While some attendees did get stuck on some exercises when trying to think through stategies to address the problems blocking tangible action, there were enough ideas in the room, to end up with some useful things I could try to help me frame a problem differently.

It was also good to acknowledge that because many of the problems around climate are systemic, the user centred design of many tools we use end up getting in the way of us understanding the problem. I found this piece by Cassie Robinson about the shortcomings of user centred design useful when discussing this during the workshop


I left knowing a bunch of things I didn’t know when I walked into the workshop room.

What do you see as the single largest challenge to designing for climate in industry?

The key challenge I see is people feeling they have the (social) license to talk about the impacts of their work, and not being equipped to have discussions around this.

In my view, so many of the problems related to climate feel like they rely on people being prepared to say “I’m not comfortable with the consequences of doing that”.

I think without people in senior positions create this culture where more junior staff feel supported, I think we’ll end up the sad scenario where people continue to build services that end up pushing us closer to a economic and ecosystem collapse - the difference being that they know how far from sustainable these are, and still build them, but just feel terrible about doing so, rather than changing their behaviour.

With that in mind, I think some of the Consequence Scanning exercises from Doteveryone, are really interesting - while they’re not aimed at climate problems explicitly, they do help us have the same kind of conversations, in a relatively safe structured format.

What single thing would you want to see support available for, to help you with designing services as if we were in a climate emergency?
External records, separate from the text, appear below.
-- ==== Sys2Proof/Machine/CryptoHash.lean ====
section
/-! DEFINITION. Hash functions: SHA-1 and SHA-2 (FIPS 180-4), SHA-3 and SHAKE (FIPS 202), HMAC (FIPS 198-1), the KDF
in counter mode over HMAC (SP 800-108) and the one-step KDF (SP 800-56C), as the standards that the spec names give
them (PRESUMED, log 10). -/

namespace Sys2Proof.Hash

open Sys2Proof Sys2Proof.Bits

/-! ### SHA-1 and SHA-2 -/

/-- The 80 round constants of SHA-512, 64 bits each, 16 per number; SHA-256 uses the upper half of the first 64. -/
def kTable : List Nat :=
  [0x428A2F98D728AE227137449123EF65CDB5C0FBCFEC4D3B2FE9B5DBA58189DBBC3956C25BF348B53859F111F1B605D019923F82A4AF194F9BAB1C5ED5DA6D8118D807AA98A303024212835B0145706FBE243185BE4EE4B28C550C7DC3D5FFB4E272BE5D74F27B896F80DEB1FE3B1696B19BDC06A725C71235C19BF174CF692694,
   0xE49B69C19EF14AD2EFBE4786384F25E30FC19DC68B8CD5B5240CA1CC77AC9C652DE92C6F592B02754A7484AA6EA6E4835CB0A9DCBD41FBD476F988DA831153B5983E5152EE66DFABA831C66D2DB43210B00327C898FB213FBF597FC7BEEF0EE4C6E00BF33DA88FC2D5A79147930AA72506CA6351E003826F142929670A0E6E70,
   0x27B70A8546D22FFC2E1B21385C26C9264D2C6DFC5AC42AED53380D139D95B3DF650A73548BAF63DE766A0ABB3C77B2A881C2C92E47EDAEE692722C851482353BA2BFE8A14CF10364A81A664BBC423001C24B8B70D0F89791C76C51A30654BE30D192E819D6EF5218D69906245565A910F40E35855771202A106AA07032BBD1B8,
   0x19A4C116B8D2D0C81E376C085141AB532748774CDF8EEB9934B0BCB5E19B48A8391C0CB3C5C95A634ED8AA4AE3418ACB5B9CCA4F7763E373682E6FF3D6B2B8A3748F82EE5DEFB2FC78A5636F43172F6084C87814A1F0AB728CC702081A6439EC90BEFFFA23631E28A4506CEBDE82BDE9BEF9A3F7B2C67915C67178F2E372532B,
   0xCA273ECEEA26619CD186B8C721C0C207EADA7DD6CDE0EB1EF57D4F7FEE6ED17806F067AA72176FBA0A637DC5A2C898A6113F9804BEF90DAE1B710B35131C471B28DB77F523047D8432CAAB7B40C724933C9EBE0A15C9BEBC431D67C49C100D4C4CC5D4BECB3E42B6597F299CFC657E2A5FCB6FAB3AD6FAEC6C44198C4A475817]

/-- Word i of the constant table. -/
def kConst (i : Nat) : Nat := kTable.getD (i / 16) 0 / 2 ^ (64 * (15 - i % 16)) % 2 ^ 64

/-- Eight 64-bit words of a 512-bit number, most significant first. -/
def words8 (v : Nat) : List Nat := (List.range 8).map (fun i => v / 2 ^ (64 * (7 - i)) % 2 ^ 64)

def iv512 : List Nat := words8 0x6A09E667F3BCC908BB67AE8584CAA73B3C6EF372FE94F82BA54FF53A5F1D36F1510E527FADE682D19B05688C2B3E6C1F1F83D9ABFB41BD6B5BE0CD19137E2179
def iv384 : List Nat := words8 0xCBBB9D5DC1059ED8629A292A367CD5079159015A3070DD17152FECD8F70E593967332667FFC00B318EB44A8768581511DB0C2E0D64F98FA747B5481DBEFA4FA4
def iv512t256 : List Nat := words8 0x22312194FC2BF72C9F555FA3C84C64C22393B86B6F53B151963877195940EABD96283EE2A88EFFE3BE5E1E25538639922B0199FC2C85B8AA0EB72DDC81C52CA2
def iv256 : List Nat := iv512.map (· / 2 ^ 32)
def iv224 : List Nat := iv384.map (· % 2 ^ 32)
def iv1 : List Nat := [0x67452301, 0xEFCDAB89, 0x98BADCFE, 0x10325476, 0xC3D2E1F0]

/-- Parameters of a SHA-2 word size: bits per word, rounds, and the rotation amounts. -/
structure Sha2 where
  w : Nat
  rounds : Nat
  big0 : Nat × Nat × Nat
  big1 : Nat × Nat × Nat
  small0 : Nat × Nat × Nat
  small1 : Nat × Nat × Nat

def p256 : Sha2 := ⟨32, 64, (2, 13, 22), (6, 11, 25), (7, 18, 3), (17, 19, 10)⟩
def p512 : Sha2 := ⟨64, 80, (28, 34, 39), (14, 18, 41), (1, 8, 7), (19, 61, 6)⟩

def rotr (w n x : Nat) : Nat := Nat.lor (x / 2 ^ n) (x * 2 ^ (w - n) % 2 ^ w)

/-- Three rotations, exclusive or. -/
def sigmaBig (w : Nat) (r : Nat × Nat × Nat) (x : Nat) : Nat :=
  Nat.xor (Nat.xor (rotr w r.1 x) (rotr w r.2.1 x)) (rotr w r.2.2 x)

/-- Two rotations and a shift, exclusive or. -/
def sigmaSmall (w : Nat) (r : Nat × Nat × Nat) (x : Nat) : Nat :=
  Nat.xor (Nat.xor (rotr w r.1 x) (rotr w r.2.1 x)) (x / 2 ^ r.2.2)

/-- The message schedule: the window of the last 16 words, oldest first. One step drops the oldest and adds the
next. -/
def schedNext (p : Sha2) (win : List Nat) : List Nat :=
  win.drop 1 ++ [(sigmaSmall p.w p.small1 (win.getD 14 0) + win.getD 9 0 + sigmaSmall p.w p.small0 (win.getD 1 0)
    + win.getD 0 0) % 2 ^ p.w]

/-- The rounds: `n` rounds remain from round i, with the schedule window and the working variables. -/
def roundsAux (p : Sha2) : Nat → Nat → List Nat → List Nat → List Nat
  | 0, _, _, v => v
  | n + 1, i, win, v =>
    let a := v.getD 0 0
    let e := v.getD 4 0
    let ch := Nat.xor (Nat.land e (v.getD 5 0)) (Nat.land (2 ^ p.w - 1 - e) (v.getD 6 0))
    let k := if p.w = 32 then kConst i / 2 ^ 32 else kConst i
    let t1 := v.getD 7 0 + sigmaBig p.w p.big1 e + ch + k + win.getD 0 0
    let maj := Nat.xor (Nat.xor (Nat.land a (v.getD 1 0)) (Nat.land a (v.getD 2 0))) (Nat.land (v.getD 1 0) (v.getD 2 0))
    let t2 := sigmaBig p.w p.big0 a + maj
    roundsAux p n (i + 1) (schedNext p win)
      [(t1 + t2) % 2 ^ p.w, a, v.getD 1 0, v.getD 2 0, (v.getD 3 0 + t1) % 2 ^ p.w, e, v.getD 5 0, v.getD 6 0]

/-- One block into the chaining value. -/
def compress2 (p : Sha2) (h : List Nat) (blk : Bytes) : List Nat :=
  let out := roundsAux p p.rounds 0 ((chunks (p.w / 8) blk).map ofBe) h
  List.zipWith (fun x y => (x + y) % 2 ^ p.w) h out

/-- The rounds of SHA-1. -/
def rounds1 : Nat → Nat → List Nat → List Nat → List Nat
  | 0, _, _, v => v
  | n + 1, i, win, v =>
    let a := v.getD 0 0
    let b := v.getD 1 0
    let c := v.getD 2 0
    let d := v.getD 3 0
    let fk : Nat × Nat :=
      if i < 20 then (Nat.xor (Nat.land b c) (Nat.land (2 ^ 32 - 1 - b) d), 0x5A827999)
      else if i < 40 then (Nat.xor (Nat.xor b c) d, 0x6ED9EBA1)
      else if i < 60 then (Nat.xor (Nat.xor (Nat.land b c) (Nat.land b d)) (Nat.land c d), 0x8F1BBCDC)
      else (Nat.xor (Nat.xor b c) d, 0xCA62C1D6)
    let t := (rotr 32 27 a + fk.1 + v.getD 4 0 + fk.2 + win.getD 0 0) % 2 ^ 32
    let next := rotr 32 31 (Nat.xor (Nat.xor (win.getD 13 0) (win.getD 8 0)) (Nat.xor (win.getD 2 0) (win.getD 0 0)))
    rounds1 n (i + 1) (win.drop 1 ++ [next]) [t, a, rotr 32 2 b, c, d]

def compress1 (h : List Nat) (blk : Bytes) : List Nat :=
  List.zipWith (fun x y => (x + y) % 2 ^ 32) h (rounds1 80 0 ((chunks 4 blk).map ofBe) h)

/-- Hash functions by the hash byte of R100 and R105, and SHA-1 for R94. -/
inductive Alg where
  | sha1
  | sha224
  | sha256
  | sha384
  | sha512
  | sha512t256
  | sha3 (bits : Nat)
deriving DecidableEq, Repr

/-- The hash byte of R100 and R105. -/
def ofByte (b : Nat) : Option Alg :=
  match b with
  | 0x01 => some .sha256
  | 0x02 => some .sha384
  | 0x03 => some .sha512
  | 0x04 => some .sha224
  | 0x05 => some .sha512t256
  | 0x11 => some (.sha3 256)
  | 0x12 => some (.sha3 384)
  | 0x13 => some (.sha3 512)
  | 0x14 => some (.sha3 224)
  | _ => none

def isSha2 : Alg → Bool
  | .sha3 _ => false
  | .sha1 => false
  | _ => true

/-- Digest length in bytes. -/
def digestLen : Alg → Nat
  | .sha1 => 20
  | .sha224 => 28
  | .sha256 => 32
  | .sha384 => 48
  | .sha512 => 64
  | .sha512t256 => 32
  | .sha3 b => b / 8

/-- Block length in bytes. -/
def blockBytes : Alg → Nat
  | .sha1 => 64
  | .sha224 => 64
  | .sha256 => 64
  | .sha384 => 128
  | .sha512 => 128
  | .sha512t256 => 128
  | .sha3 b => 200 - b / 4

/-- Bytes of the chaining state of a SHA-2 function (R105). -/
def stateBytes (a : Alg) : Nat := if blockBytes a = 64 then 32 else 64

def iv : Alg → List Nat
  | .sha1 => iv1
  | .sha224 => iv224
  | .sha256 => iv256
  | .sha384 => iv384
  | .sha512 => iv512
  | .sha512t256 => iv512t256
  | .sha3 _ => []

/-- One block into the chaining value, by function. -/
def compress (a : Alg) (h : List Nat) (blk : Bytes) : List Nat :=
  match a with
  | .sha1 => compress1 h blk
  | .sha224 => compress2 p256 h blk
  | .sha256 => compress2 p256 h blk
  | _ => compress2 p512 h blk

/-- Length padding of SHA-1 and SHA-2 after `done` bytes already hashed. -/
def padMd (blockLen done : Nat) (msg : Bytes) : Bytes :=
  let total := done + msg.length
  let lenBytes := blockLen / 8
  let z := (2 * blockLen - 1 - lenBytes - total % blockLen) % blockLen
  msg ++ [0x80] ++ zeros z ++ be lenBytes (8 * total)

/-- The digest that follows from chaining value h after `done` bytes: pad and hash the remainder. -/
def finishMd (a : Alg) (h : List Nat) (done : Nat) (msg : Bytes) : Bytes :=
  let out := (chunks (blockBytes a) (padMd (blockBytes a) done msg)).foldl (compress a) h
  (out.flatMap (be (if blockBytes a = 64 then 4 else 8))).take (digestLen a)

/-! ### SHA-3 -/

/-- Rotation offsets of the rho step by lane x + 5 y. -/
def rho : List Nat := [0, 1, 62, 28, 27, 36, 44, 6, 55, 20, 3, 10, 43, 25, 39, 41, 45, 15, 21, 8, 18, 2, 61, 56, 14]

/-- Round constants of the iota step. -/
def rcList : List Nat :=
  [0x1, 0x8082, 0x800000000000808A, 0x8000000080008000, 0x808B, 0x80000001, 0x8000000080008081, 0x8000000000008009] ++
  [0x8A, 0x88, 0x80008009, 0x8000000A, 0x8000808B, 0x800000000000008B, 0x8000000000008089, 0x8000000000008003] ++
  [0x8000000000008002, 0x8000000000000080, 0x800A, 0x800000008000000A, 0x8000000080008081, 0x8000000000008080] ++
  [0x80000001, 0x8000000080008008]

def lane (s : List Nat) (x y : Nat) : Nat := s.getD (x % 5 + 5 * (y % 5)) 0

/-- One round of Keccak-f[1600] on 25 lanes. -/
def keccakRound (s : List Nat) (rc : Nat) : List Nat :=
  let c := (List.range 5).map (fun x => (List.range 5).foldl (fun a y => Nat.xor a (lane s x y)) 0)
  let d := (List.range 5).map (fun x => Nat.xor (c.getD ((x + 4) % 5) 0) (rotr 64 63 (c.getD ((x + 1) % 5) 0)))
  let t := (List.range 25).map (fun i => Nat.xor (s.getD i 0) (d.getD (i % 5) 0))
  -- rho and pi: lane (y, 2x + 3y) of the result comes from lane (x, y)
  let b := (List.range 25).map (fun i =>
    let y' := i / 5
    let x' := i % 5
    -- x' = y and y' = 2x + 3y, so y = x' and x = (y' - 3 x') / 2 modulo 5
    let y := x'
    let x := ((y' + 2 * x') * 3) % 5
    rotr 64 ((64 - rho.getD (x + 5 * y) 0) % 64) (lane t x y))
  let e := (List.range 25).map (fun i =>
    let x := i % 5
    let y := i / 5
    Nat.xor (lane b x y) (Nat.land (2 ^ 64 - 1 - lane b (x + 1) y) (lane b (x + 2) y)))
  match e with
  | [] => []
  | l :: r => Nat.xor l rc :: r

def keccakF (s : List Nat) : List Nat := rcList.foldl keccakRound s

/-- Absorb one block of `rate` bytes. -/
def absorb (s : List Nat) (blk : Bytes) : List Nat :=
  let ls := (chunks 8 blk).map ofLe
  keccakF ((List.range 25).map (fun i => Nat.xor (s.getD i 0) (ls.getD i 0)))

/-- Squeeze n bytes; `fuel` bounds the blocks. -/
def squeeze (rate : Nat) : Nat → List Nat → Nat → Bytes
  | 0, _, _ => []
  | fuel + 1, s, n =>
    let out := (s.flatMap (le 8)).take rate
    if n ≤ rate then out.take n else out ++ squeeze rate fuel (keccakF s) (n - rate)

/-- A sponge with the given domain byte. -/
def sponge (rate : Nat) (dom : Byte) (msg : Bytes) (n : Nat) : Bytes :=
  let padLen := rate - msg.length % rate
  let pad : Bytes := if padLen = 1 then [dom ||| 0x80] else dom :: zeros (padLen - 2) ++ [0x80]
  let s := (chunks rate (msg ++ pad)).foldl absorb (List.replicate 25 0)
  squeeze rate (n / rate + 1) s n

def shake128 (msg : Bytes) (n : Nat) : Bytes := sponge 168 0x1F msg n

def shake256 (msg : Bytes) (n : Nat) : Bytes := sponge 136 0x1F msg n

/-- The digest of a message. -/
def hash (a : Alg) (msg : Bytes) : Bytes :=
  match a with
  | .sha3 b => sponge (200 - b / 4) 0x06 msg (b / 8)
  | _ => finishMd a (iv a) 0 msg

def sha256 (msg : Bytes) : Bytes := hash .sha256 msg
def sha384 (msg : Bytes) : Bytes := hash .sha384 msg
def sha512 (msg : Bytes) : Bytes := hash .sha512 msg

/-! ### HMAC and key derivation -/

def hmac (a : Alg) (key msg : Bytes) : Bytes :=
  let n := blockBytes a
  let k := fit n (if n < key.length then hash a key else key)
  hash a (k.map (· ^^^ 0x5C) ++ hash a (k.map (· ^^^ 0x36) ++ msg))

/-- SP 800-108 in counter mode over HMAC: 32-bit counter i from 1, then label, a zero byte, the context and the output
length in bits as 32 bits, all big-endian. -/
def kdfCounter (a : Alg) (key label context : Bytes) (outLen : Nat) : Bytes :=
  let n := (outLen + digestLen a - 1) / digestLen a
  ((List.range n).flatMap (fun i =>
    hmac a key (be 4 (i + 1) ++ label ++ [0] ++ context ++ be 4 (8 * outLen)))).take outLen

/-- SP 800-56C one-step with a hash: counter, shared secret, info. -/
def oneStep (a : Alg) (z info : Bytes) (outLen : Nat) : Bytes :=
  let n := (outLen + digestLen a - 1) / digestLen a
  ((List.range n).flatMap (fun i => hash a (be 4 (i + 1) ++ z ++ info))).take outLen

end Sys2Proof.Hash
end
Support for professionals to develop this knowledge in the form of time for their own study, or an investment in training.

I think this is necessary to help them build the capabilities to make informed decisions about what interventions they make when thinking through and designing services.

If there was one thing you’d ask other practitioners to think about in your field after the workshop, what would it be?

I think the key thing to think about that is just how we mistakenly act like there is no cost to inaction, (the is a very real cost to inaction, and it’s not distant any more), I think the conversations we have with people younger than us will be much, much more awkward if we do nothing than the awkward conversations we might have now towards the end of 2019 with our peers.

We have to get good at talking about climate, and while it’s on us to educate ourselves, we don’t need to wait til we’re experts before we get to have opinions about this what what world we want to spend our professional time building.

I found Mary Louise Heglar’s article, Home is always worth it really good for helping me realise this.


@mrchrisadams, thank you for this amazing write up!

Also, have a look at this call from the science gallery:

" Design makes worlds. It directs the traffic of humanity through the creation of cultural, social, and material space. But do we feel empowered to direct? To design?

Most moments of our existence are touched by design. We all sketch, we fashion trial balloons, we tinker with thoughts and concepts, we revise, we prototype, we analyze and critique, and we build. And then build again.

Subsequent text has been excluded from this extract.